Wednesday, December 14, 2005

The power of manipulation

Like a drug, once tasted you find it harder to go without your fix. Knowing you can control someone, have power over them, influence their lives to such a degree. Better than sex (apparently).

I've seen men manipulate women into doing the stupidest most pathetic things, they just play on their insecurities, feed them the right lines, even tell them the dreaded ILY phrase just to have their way with them.

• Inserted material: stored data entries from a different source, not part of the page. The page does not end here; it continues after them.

-- ==== Sys2Proof/Machine/Lanes.lean ====
section
/-! DEFINITION. `lgrow`, `lshrink`, and the retirement of a lane (R155, R204, R335, R336). -/

namespace Sys2Proof.Machine

/-- The word of a GANG/LANE/BARRIER form with registers (R202). -/
def wordGang (rs2 rs1 : Reg) (sel : Nat) : IWord := pack 0 rs2 rs1 (BitVec.ofNat 5 sel) 0x1D

/-- A count of units from 1 to 8 (R204). -/
def unitCount (rs1 : Reg) : M Nat := do
  let n ← getX rs1
  check (n != 0 && decide (n.toNat ≤ 8)) causeOperand n
  pure n.toNat

/-- `lgrow` (R204). -/
def execLgrow (rs1 : Reg) (s : State) : Host.Outcome State Fault Refusal :=
  run (wordGang 0 rs1 2) (do
    let n ← unitCount rs1
    let s ← getS
    let c := coreOf s.cur
    if (s.core c).coreWait.isNone then
      modMe fun t => { t with pending := t.pending ||| (lanesOfUnits ((freeUnits s c).take n) &&& ~~~(s.core c).lanemap) }
    modS (reconsider c)
    pure .next) s

/-- `lshrink` (R204). -/
def execLshrink (rs1 : Reg) (s : State) : Host.Outcome State Fault Refusal :=
  run (wordGang 0 rs1 3) (do
    let n ← unitCount rs1
    modMe fun t =>
      let us := unitsIn t.pending
      let m := min n (us.length - 1)
      { t with pending := t.pending &&& ~~~lanesOfUnits (us.reverse.take m)
               request := min t.request (us.length - m), elastic := false }
    let s ← getS
    modS (reconsider (coreOf s.cur))
    pure .next) s

/-- A lane is retired (R155, R335): its bit in `lanemap`, and in its owner's P; the owner's partition logs it. -/
def retireLane (c : CoreId) (lane : Nat) (s : State) : State :=
  if (s.core c).lanemap.getLsbD lane then s
  else
    let m : Word := ~~~((1#64) <<< lane)
    let holder := (busySeqs s c).find? fun q => (s.slot q).lpart.getLsbD lane || (s.slot q).pending.getLsbD lane
    let s := mapCore c (fun k => { k with lanemap := k.lanemap ||| ((1#64) <<< lane) }) s
    let s := (seqsOf c).foldl (fun s q => mapSlot q (fun t => { t with pending := t.pending &&& m, shrunk := t.shrunk &&& m }) s) s
    let s := match (s.core c).owner with
      | some p => logFault p 5 lane c.val ((holder.map slotOf).getD 0) 0 0 s
      | none => s
    reconsider c s

/-- A lane is to be retired: its slice has reported an uncorrectable error, or corrected errors at one location three
times within 2^24 cycles (R335). -/
def laneDue (s : State) (c : CoreId) (lane : Nat) : Bool :=
  let k := s.core c
  k.laneErrors.contains lane || k.corrected.any fun e => e.1 == lane &&
    decide (3 ≤ (k.corrected.filter fun f => f.1 == lane && f.2.1 == e.2.1 && decide (e.2.2 ≤ f.2.2)
      && decide (f.2.2 ≤ e.2.2 + 2 ^ 24)).length)

/-- The controller retires a lane that is to be retired (R335). -/
def execLaneRetire (c : CoreId) (lane : Fin 64) (s : State) : Host.Outcome State Fault Refusal :=
  .next (if laneDue s c lane.val then retireLane c lane.val s else s)

/-- The slice of a lane has corrected an error at a location (R335). -/
def correctLane (c : CoreId) (lane : Fin 64) (location : Nat) (s : State) : State :=
  mapCore c (fun k => { k with corrected := (lane.val, location, s.cycle) :: k.corrected }) s

end Sys2Proof.Machine
end

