/-- The outputs of a compute op on one engine. -/
def computeOut (cl : ClusterId) (t : TileTask) (e b : Nat) (outs : List (List Term)) (fl : FFlags) : M RowOut := do
  let c := engineCore cl e
  if t.st then do
    let f := outFmt t.ofmt
    let rs := outs.map fun ts => f.windowRound false ts
    let l ← rowAt cl t e t.q[3] t.dstride b (t.width * (f.width / 8))
    pure { core := c, entries := [], d := some (l, packRow f.width (rs.map (·.bits))), flags := rs.foldl (fun a r => a ||| r.flags) fl }
  else do
    let ws ← collect outs.zipIdx fun o => accWrite c t b o.2 o.1
    pure { core := c, entries := ws.flatMap (·.1), d := none, flags := ws.foldl (fun a r => a ||| r.2) fl }

/-- Row `b` of a task on the engine of core `e`, computed whole before anything is written (R289, R291). -/
def rowOn (cl : ClusterId) (i : Nat) (t : TileTask) (b e : Nat) : M RowOut := do
  let c := engineCore cl e
  let cols := List.range t.ncols
  let at' (col : Nat) : Nat := t.entry b (if t.wide then 2 * (t.col0 + col) else t.col0 + col)
  match t.op with
  | 0 => do
    let x ← rowOfA cl t e b
    computeOut cl t e b (← stageRow cl i t 0 x) 0
  | 1 => do
    let x ← rowOfA cl t e b
    let (y, fl) ← chainRows cl i t (List.range t.nst) x 0
    computeOut cl t e b (← stageRow cl i t t.nst y) fl
  | 2 => do
    let x ← rowOfA cl t e b
    computeOut cl t e b (← denseRow cl i t x) 0
  | 3 => do
    let x ← rowOfA cl t e b
    let rs := x.map fun v => convert (.flt fp32) .rne false v.v
    pure { core := c, d := none, flags := rs.foldl (fun a r => a ||| r.flags) 0
           entries := rs.zipIdx.flatMap fun r => (at' r.2, r.1.bits) :: (if t.wide then [(at' r.2 + 1, 0)] else []) }
  | 4 => do
    let f := outFmt t.ofmt
    let rs ← collect cols fun col => do
      let hi ← readAcc c (at' col)
      if t.wide then do
        let lo ← readAcc c (at' col + 1)
        pure (f.add .rne false (fp32.decode false hi) (fp32.decode false lo))
      else pure (convert (.flt f) .rne false (fp32.decode false hi))
    let l ← rowAt cl t e t.q[3] t.dstride b (t.width * (f.width / 8))
    pure { core := c, entries := [], d := some (l, packRow f.width (rs.map (·.bits))), flags := rs.foldl (fun a r => a ||| r.flags) 0 }
  | _ => pure { core := c, d := none, flags := 0
                entries := cols.flatMap fun col => (at' col, 0) :: (if t.wide then [(at' col + 1, 0)] else []) }

/-- An accumulator entry written; a write clears an error in it (R237). -/
def putAcc (c : CoreId) (e v : Nat) : State → State :=
  mapCore c fun k => { k with acc := Sparse.set 0 k.acc e (BitVec.ofNat 32 v), badAcc := k.badAcc.filter (· != e) }

/-- Writes what a row has computed. -/
def writeRow (cl : ClusterId) (t : TileTask) (o : RowOut) : M Unit := do
  modS fun s => o.entries.foldl (fun s e => putAcc o.core e.1 e.2 s) s
  match o.d with
  | none => pure ()
  | some (l, bs) => writeBytesAt (t.agent cl (o.core.val % 8)) t.scope l bs t.q[3]

/-- Performs row `b` on every engine of the task. -/
def performRow (cl : ClusterId) (i : Nat) (b : Nat) : M Unit := do
  let s ← getS
  match taskAt s cl i with
  | none => pure ()
  | some t => do
    let outs ← collect t.engines (rowOn cl i t b)
    forList outs (writeRow cl t)
    let fl := outs.foldl (fun a o => a ||| o.flags) 0
    modS fun s => match taskAt s cl i with
      | some u => setTask cl i { u with ofl := u.ofl || fl &&& flagOF != 0, nv := u.nv || fl &&& flagNV != 0 } s
      | none => s

/-- The first row of a range that meets a fault, with its failure code (R291, R293). -/
def firstBadRow (cl : ClusterId) (i : Nat) (t : TileTask) : List Nat → M (Option (Nat × Nat))
  | [] => pure none
  | b :: r => do
    match ← tryM (collect t.engines (rowOn cl i t b)) with
    | .error (cause, _) => pure (some (b, failureCode cause))
    | .ok _ => firstBadRow cl i t r

/-! ## The end of a task (R291, R293, R365) -/

/-- Records a task in `ttstat` and `ttaddr` while none is recorded (R293). -/
def recordTask (t : TileTask) (core code : Nat) : State → State :=
  mapSlot t.seq fun m =>
    if code = 0 ∨ m.ttstat.getLsbD 63 then m
    else { m with ttstat := BitVec.ofNat 64 (2 ^ 63 + core <<< 6 + code), ttaddr := t.record }
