/-- R97, R112 to R115: the fused, widening and dot forms, whose destination is their third source, `vl6mul`, and the quad
forms of `VQUAD`, which no mask governs. -/
def Obligations.VectorFusedForms : Prop :=
  ∀ (s : State) (rep : Rep) (k : KReg) (vd vs1 vs2 vs3 : Reg),
    let t := s.me
    let w := t.ew
    let b2 : VOp := { t.opw vs2 with rep := rep }
    let isInt := t.fmt == .int || t.fmt == .uint
    let isFp := t.fmt == .fp32 || t.fmt == .fp16 || t.fmt == .bf16
    let x := fltOf t.fmt
    let r := t.frmMode
    let av (e : Nat) : Nat := if e < t.vl then t.read (t.opw vs1) w e else 0
    let bv (e : Nat) : Nat := if e < t.vl then t.read b2 w e else 0
    let acc (i : Instr) (ok : Bool) (q dw ratio : Nat) (f : Nat → Nat → FRes) : Prop :=
      let wide := ratio != 1
      elementwise i s ok [t.opw vs1, b2, { r := vd, quarters := q, wide := wide },
          { r := vd, quarters := q, wide := wide, dest := true }] k vd dw
        ((t.vl + ratio - 1) / ratio) ((t.vlmax + ratio - 1) / ratio) ratio fun e => f e (t.elem vd.toNat dw e)
    let fused (i : Instr) (np nc : Bool) : Prop := acc i isFp (4 * w) w 1 fun e c =>
      x.fma r t.ftz np nc (x.decode t.ftz (av e)) (x.decode t.ftz (bv e)) (x.decode t.ftz c)
    let quad (i : Instr) (ok : Bool) (f : Nat → Nat → Nat → FRes) : Prop :=
      elementwise i s ok [t.opw vs1, t.opw vs2, t.opw vs3, t.dst vd] 0 vd w t.vl t.vlmax 1 fun e =>
        f (t.read (t.opw vs1) w e) (t.read (t.opw vs2) w e) (t.read (t.opw vs3) w e)
    let quadFused (i : Instr) (np nc : Bool) : Prop := quad i isFp fun a b c =>
      x.fma r t.ftz np nc (x.decode t.ftz a) (x.decode t.ftz b) (x.decode t.ftz c)
    let int (a : Nat) : Int := if t.fmt == .int then (BitVec.ofNat w a).toInt else ((BitVec.ofNat w a).toNat : Int)
    fused (.vfmacc rep k vd vs1 vs2) false false
    ∧ fused (.vfnmacc rep k vd vs1 vs2) true true
    ∧ fused (.vfmsac rep k vd vs1 vs2) false true
    ∧ fused (.vfnmsac rep k vd vs1 vs2) true false
    ∧ acc (.vfwmacc rep k vd vs1 vs2) (isFp && w == 16) 128 32 1 (fun e c =>
        fp32.fma r t.ftz false false (x.decode t.ftz (av e)) (x.decode t.ftz (bv e)) (fp32.decode t.ftz c))
    ∧ acc (.vfdot4 rep k vd vs1 vs2) (t.fmt == .e4m3 || t.fmt == .e5m2) 32 32 4 (fun e c =>
        fp32.windowRound t.ftz [termProd (x.decode t.ftz (av (4 * e))) (x.decode t.ftz (bv (4 * e))),
          termProd (x.decode t.ftz (av (4 * e + 1))) (x.decode t.ftz (bv (4 * e + 1))),
          termProd (x.decode t.ftz (av (4 * e + 2))) (x.decode t.ftz (bv (4 * e + 2))),
          termProd (x.decode t.ftz (av (4 * e + 3))) (x.decode t.ftz (bv (4 * e + 3))), termOf (fp32.decode t.ftz c)])
    ∧ elementwise (.vl6mul rep k vd vs1 vs2) s (t.fmt == .l6) [t.opw vs1, b2, t.dst vd] k vd w t.vl t.vlmax 1
        (fun e => l6Mul (t.read (t.opw vs1) w e) (t.read b2 w e))
    ∧ acc (.vl6dot rep k vd vs1 vs2) (t.fmt == .l6) 32 32 4 (fun e c =>
        fp32.windowRound t.ftz [termVal (l6Product (av (4 * e)) (bv (4 * e))), termVal (l6Product (av (4 * e + 1)) (bv (4 * e + 1))),
          termVal (l6Product (av (4 * e + 2)) (bv (4 * e + 2))), termVal (l6Product (av (4 * e + 3)) (bv (4 * e + 3))),
          termOf (fp32.decode t.ftz c)])
    ∧ acc (.vmacc rep k vd vs1 vs2) isInt (4 * w) w 1 (fun e c => ⟨(av e * bv e + c) % 2 ^ w, 0⟩)
    ∧ acc (.vwmacc rep k vd vs1 vs2) (isInt && decide (w ≤ 32)) (8 * w) (2 * w) 1 (fun e c =>
        ⟨(BitVec.ofInt (2 * w) (int (av e) * int (bv e) + c)).toNat, 0⟩)
    ∧ quadFused (.vfmadd vd vs1 vs2 vs3) false false
    ∧ quadFused (.vfmsub vd vs1 vs2 vs3) false true
    ∧ quadFused (.vfnmadd vd vs1 vs2 vs3) true true
    ∧ quadFused (.vfnmsub vd vs1 vs2 vs3) true false
    ∧ quad (.vbsel vd vs1 vs2 vs3) true (fun a b c =>
        ⟨((BitVec.ofNat w c &&& BitVec.ofNat w a) ||| (~~~BitVec.ofNat w c &&& BitVec.ofNat w b)).toNat, 0⟩)
    ∧ quad (.vmadd vd vs1 vs2 vs3) isInt (fun a b c => ⟨(a * b + c) % 2 ^ w, 0⟩)

/-- R116, R117: the conversions to the format of `vtype`, rounded in the mode of `frm` or, for `vcvtsr`, by the draw of
the element; and block scaling with one E8M0 byte for 32 elements. -/
def Obligations.VectorConversions : Prop :=
  ∀ (s : State) (k : KReg) (vd vs1 vs2 : Reg) (src : SrcFmt) (iw : IntWidth),
    let t := s.me
    let w := t.ew
    let fm := numFmtOf t.fmt w
    let isMx := t.fmt == .e4m3 || t.fmt == .e5m2 || t.fmt == .e3m2 || t.fmt == .e2m3 || t.fmt == .e2m1
    let from' (i : Instr) (ok : Bool) (sw : Nat) (val : Nat → FVal) (mode : Nat → Rnd) : Prop :=
      let o : VOp := { r := vs1, quarters := 4 * sw }
      elementwise i s ok [o, t.dst vd] k vd w t.vl t.vlmax 1 fun e => convert fm (mode e) t.ftz (val (t.read o sw e))
    let fw := fmtBits src.toFmt
    from' (.vcvt k vd vs1 src) true fw (fmtValue src.toFmt fw t.ftz) (fun _ => t.frmMode)
    ∧ from' (.vcvti k vd vs1 iw) true iw.bits (fun a => fvalOfInt (BitVec.ofNat iw.bits a).toInt) (fun _ => t.frmMode)
    ∧ from' (.vcvtu k vd vs1 iw) true iw.bits (fun a => fvalOfInt (BitVec.ofNat iw.bits a).toNat) (fun _ => t.frmMode)
    ∧ from' (.vcvtsr k vd vs1 src) (!(t.fmt == .int || t.fmt == .uint)) fw (fmtValue src.toFmt fw t.ftz)
        (fun e => .sr (srDraw t.srseed e))
    ∧ elementwise (.vquant k vd vs1 vs2) s isMx [{ r := vs1, quarters := 128 }, { r := vs2, quarters := 1 }, t.dst vd] k vd w
        t.vl t.vlmax 1 (fun e =>
          let x := t.elem vs2.toNat 8 (e / 32)
          if x = 0xFF then convert fm t.frmMode t.ftz defaultNan
          else convert fm t.frmMode t.ftz (scaleVal (fp32.decode t.ftz (t.elem vs1.toNat 32 e)) (127 - (x : Int))))
    ∧ elementwise (.vdequant k vd vs1 vs2) s isMx [t.opw vs1, { r := vs2, quarters := 1 },
          { r := vd, quarters := 128, dest := true }] k vd 32 t.vl t.vlmax 1 (fun e =>
          let x := t.elem vs2.toNat 8 (e / 32)
          let v := (fltOf t.fmt).decode t.ftz (t.read (t.opw vs1) w e)
          if x = 0xFF ∨ v.isNan = true then ⟨0x7FC00000, if v.isSig then flagNV else 0⟩
          else convert (.flt fp32) t.frmMode t.ftz (scaleVal v ((x : Int) - 127)))

/-- R129, R130: mask logic, and the two instructions that read a mask into a scalar register. -/
def Obligations.MaskInstructions : Prop :=
  ∀ (s : State) (kd ka kb : KReg) (rd : Reg),
    let t := s.me
    let a (e : Nat) := t.kbit ka e
    let b (e : Nat) := t.kbit kb e
    let logic (i : Instr) (f : Nat → Bool) : Prop :=
      maskDoes i s true .ready [] kd (.masked t 0 t.vl t.vlmax) fun e => (f e, 0)
    let counts (i : Instr) (v : Word) : Prop :=
      vectorTraps i s true [] ∧ (vectorReady s [] →
        completes i s fun m => { vectorDone (m.writeX rd v) with vstate := vstateAfter t [] })
    let set := (List.range t.vl).filter a
    logic (.kand kd ka kb) (fun e => a e && b e)
    ∧ logic (.kor kd ka kb) (fun e => a e || b e)
    ∧ logic (.kxor kd ka kb) (fun e => a e ^^ b e)
    ∧ logic (.kandn kd ka kb) (fun e => a e && !b e)
    ∧ logic (.knot kd ka) (fun e => !a e)
    ∧ counts (.kpop rd ka) (BitVec.ofNat 64 set.length)
    ∧ (∀ e, e < t.vl → a e = true → (∀ d, d < e → a d = false) → counts (.kfirst rd ka) (BitVec.ofNat 64 e))
    ∧ ((∀ e, e < t.vl → a e = false) → counts (.kfirst rd ka) (BitVec.allOnes 64))

/-- R131 to R137: compaction, expansion, prefix counts, conflicts, slides, gathers, indices, and the moves between element 0
and a scalar register. -/
def Obligations.VectorPermutations : Prop :=
  ∀ (s : State) (k ka : KReg) (vd vs1 vs2 rs2 : Reg),
    let t := s.me
    let w := t.ew
    let isInt := t.fmt == .int || t.fmt == .uint
    let os := [t.opw vs1, t.dst vd]
    let v (e : Nat) : Nat := t.read (t.opw vs1) w e
    let n := (t.readX rs2).toNat
    let before (e : Nat) (p : Nat → Bool) : List Nat := (List.range e).filter p
    let fill (os : List VOp) (p : Nat → Bool) := fillAll t os t.vl p
    let moves (i : Instr) (os : List VOp) (ok : Bool) (first : Nat) (src : Nat → Option Nat) : Prop :=
      let late (e : Nat) : Bool := match src e with
        | some j => (t.binding vs1.toNat).bound && decide (t.vstart ≤ j)
        | none => false
      vectorDoes i s ok (fill os (t.kbit k)) id os vd w
        { act := fun e => t.kbit k e && decide (first ≤ e)
            && (match src e with | some j => t.reaches (t.opw vs1) (fill os (t.kbit k)) j | none => true)
            && (decide (t.vstart ≤ e) || late e)
          zero := fun e => !t.kbit k e && t.maskZero && decide (first ≤ e) && decide (t.vstart ≤ e)
          lo := t.firstLeft 0, d := t.vl, tail := t.vl, dmax := t.vlmax }
        fun e => ⟨match src e with | some j => v j | none => 0, 0⟩
    let sel := before t.vl (t.kbit k)
    let untouched (i : Instr) (ok : Bool) (os : List VOp) : Prop :=
      vectorTraps i s ok os ∧ (vectorReady s os → ok = true →
        completes i s fun m => { vectorDone m with vstate := vstateAfter t os, streams := streamsAfter t os })
    let chosen (e : Nat) : Nat := (sel.filter fun j => decide (j < e)).length
    vectorDoes (.vcompress k vd vs1) s (k != 0 && t.fresh && t.disjoint vd vs1) (fill os (t.kbit k)) chosen os vd w
        { act := fun _ => true, zero := fun _ => false, lo := t.firstLeft (chosen t.vstart)
          d := sel.length, tail := sel.length, dmax := t.vlmax }
        (fun j => ⟨v (sel.getD j 0), 0⟩)
    ∧ vectorDoes (.vexpand k vd vs1) s (k != 0 && t.fresh && t.disjoint vd vs1) (fill os (t.kbit k)) id os vd w
        (.masked t k t.vl t.vlmax) (fun e => ⟨v (before e (t.kbit k)).length, 0⟩)
    ∧ elementwise (.vprefpop k vd ka) s isInt [t.dst vd] k vd w t.vl t.vlmax 1
        (fun e => ⟨(before e (t.kbit ka)).length % 2 ^ w, 0⟩)
    ∧ elementwise (.vconflict k vd vs1) s (isInt && (decide (8 ≤ w) && decide (t.vl < 2 ^ w) && t.fresh && t.disjoint vd vs1)) os k
        vd w t.vl t.vlmax 1 (fun e => ⟨((before e fun j => t.kbit k j && v j == v e).getLast?).getD (2 ^ w - 1), 0⟩)
    ∧ moves (.vslideup k vd vs1 rs2) os (t.disjoint vd vs1) n (fun e => some (e - n))
    ∧ moves (.vslidedown k vd vs1 rs2) os true 0 (fun e => if e + n < t.vl then some (e + n) else none)
    ∧ moves (.vrgather k vd vs1 vs2) [t.opw vs1, t.opw vs2, t.dst vd] (t.disjoint vd vs1 && t.disjoint vd vs2) 0
        (fun e => let j := t.read (t.opw vs2) w e; if j < t.vl then some j else none)
    ∧ elementwise (.vid k vd) s isInt [t.dst vd] k vd w t.vl t.vlmax 1 (fun e => ⟨e % 2 ^ w, 0⟩)
    ∧ (if 1 ≤ t.vl ∧ t.vstart = 0 then vectorDoes (.vmvx vd vs1) s true .ready id [t.dst vd] vd w
          { act := fun _ => true, zero := fun _ => false, lo := 0, d := 1, tail := 0, dmax := 0 } (fun _ => ⟨(t.readX vs1).toNat % 2 ^ w, 0⟩)
       else untouched (.vmvx vd vs1) true [t.dst vd])
    ∧ (let os := [t.opw vs1]
       let f := fillAll t os (max t.vl 1) fun _ => true
       let bits := BitVec.ofNat w (v 0)
       vectorTraps (.vmvxs vd vs1) s true os ∧ (vectorReady s os →
         (f = .unfilled → holdsFor (.vmvxs vd vs1) s .stream)
         ∧ (∀ e c a, f = .stop e c a → ∃ u, exec (.vmvxs vd vs1) s = .next (takeTrap c a t.pc (turnsOver s u))
             ∧ u.me.vstart = e ∧ u.me.x = t.x ∧ u.me.lanes = t.lanes)
         ∧ (f = .ready → completes (.vmvxs vd vs1) s fun m =>
             { vectorDone (m.writeX vd (if t.fmt == .int then bits.signExtend 64 else bits.zeroExtend 64)) with
               vstate := vstateAfter t os, streams := streamsAfter t os })))
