@[simp] theorem mapMe_cores (s : State) (f : Slot → Slot) : (mapMe f s).cores = s.cores := rfl
@[simp] theorem mapMe_clusters (s : State) (f : Slot → Slot) : (mapMe f s).clusters = s.clusters := rfl
@[simp] theorem mapMe_parts (s : State) (f : Slot → Slot) : (mapMe f s).parts = s.parts := rfl
@[simp] theorem mapMe_mem (s : State) (f : Slot → Slot) : (mapMe f s).mem = s.mem := rfl
@[simp] theorem mapMe_marks (s : State) (f : Slot → Slot) : (mapMe f s).marks = s.marks := rfl
@[simp] theorem mapMe_transit (s : State) (f : Slot → Slot) : (mapMe f s).transit = s.transit := rfl
@[simp] theorem mapMe_bad (s : State) (f : Slot → Slot) : (mapMe f s).bad = s.bad := rfl
@[simp] theorem mapMe_cached (s : State) (f : Slot → Slot) : (mapMe f s).cached = s.cached := rfl
@[simp] theorem mapMe_atc (s : State) (f : Slot → Slot) : (mapMe f s).atc = s.atc := rfl
@[simp] theorem mapMe_pri (s : State) (f : Slot → Slot) : (mapMe f s).pri = s.pri := rfl
@[simp] theorem mapMe_launches (s : State) (f : Slot → Slot) : (mapMe f s).launches = s.launches := rfl
@[simp] theorem mapMe_darnServed (s : State) (f : Slot → Slot) : (mapMe f s).darnServed = s.darnServed := rfl
@[simp] theorem mapMe_mangleServed (s : State) (f : Slot → Slot) : (mapMe f s).mangleServed = s.mangleServed := rfl
@[simp] theorem mapMe_cycle (s : State) (f : Slot → Slot) : (mapMe f s).cycle = s.cycle := rfl
@[simp] theorem mapMe_peertab (s : State) (f : Slot → Slot) : (mapMe f s).peertab = s.peertab := rfl
@[simp] theorem mapMe_klPorts (s : State) (f : Slot → Slot) : (mapMe f s).klPorts = s.klPorts := rfl
@[simp] theorem mapMe_bstat (s : State) (f : Slot → Slot) : (mapMe f s).bstat = s.bstat := rfl
@[simp] theorem mapMe_pwrlim (s : State) (f : Slot → Slot) : (mapMe f s).pwrlim = s.pwrlim := rfl
@[simp] theorem mapMe_pwrstat (s : State) (f : Slot → Slot) : (mapMe f s).pwrstat = s.pwrstat := rfl
@[simp] theorem mapMe_throttle (s : State) (f : Slot → Slot) : (mapMe f s).throttle = s.throttle := rfl
@[simp] theorem mapMe_extasgn (s : State) (f : Slot → Slot) : (mapMe f s).extasgn = s.extasgn := rfl
@[simp] theorem mapMe_extents (s : State) (f : Slot → Slot) : (mapMe f s).extents = s.extents := rfl
@[simp] theorem mapMe_dbgsess (s : State) (f : Slot → Slot) : (mapMe f s).dbgsess = s.dbgsess := rfl
@[simp] theorem mapMe_fwStaged (s : State) (f : Slot → Slot) : (mapMe f s).fwStaged = s.fwStaged := rfl
@[simp] theorem mapMe_fuseVersion (s : State) (f : Slot → Slot) : (mapMe f s).fuseVersion = s.fuseVersion := rfl
@[simp] theorem mapMe_fwVersion (s : State) (f : Slot → Slot) : (mapMe f s).fwVersion = s.fwVersion := rfl
@[simp] theorem mapMe_identity (s : State) (f : Slot → Slot) : (mapMe f s).identity = s.identity := rfl
@[simp] theorem mapMe_tripped (s : State) (f : Slot → Slot) : (mapMe f s).tripped = s.tripped := rfl
@[simp] theorem mapMe_outbox (s : State) (f : Slot → Slot) : (mapMe f s).outbox = s.outbox := rfl
@[simp] theorem mapMe_script (s : State) (f : Slot → Slot) : (mapMe f s).script = s.script := rfl
@[simp] theorem mapMe_cur (s : State) (f : Slot → Slot) : (mapMe f s).cur = s.cur := rfl
@[simp] theorem mapMe_ticks (s : State) (f : Slot → Slot) : (mapMe f s).ticks = s.ticks := rfl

I've seen women turn intelligent, normally controlled men into gibbering wrecks, tongues lolling at the sight of a bit of leg or a revealing top, persaude men to hand over large wads of cash for all sorts of ridiculous pleasures.

I've seen impressionable students fall under the allure of a charismatic, dynamic teacher, following him into the unknown and beyond. Imagine being in the shoes of that leader having such control over your followers and you'll understand how easy it is to abuse that, how addictive and dangerous it can be.

I've seen politicians lie so often that if they tell you it is raining you have to go outside to check. They will hold on to their privileged position, beyond their time, just for another hit of this drug.

I've seen the dangers of this drug, can anyone point me to rehab?

TRK

29 Comments:

At 12/14/2005 6:10 AM, Blogger FrumGirl said...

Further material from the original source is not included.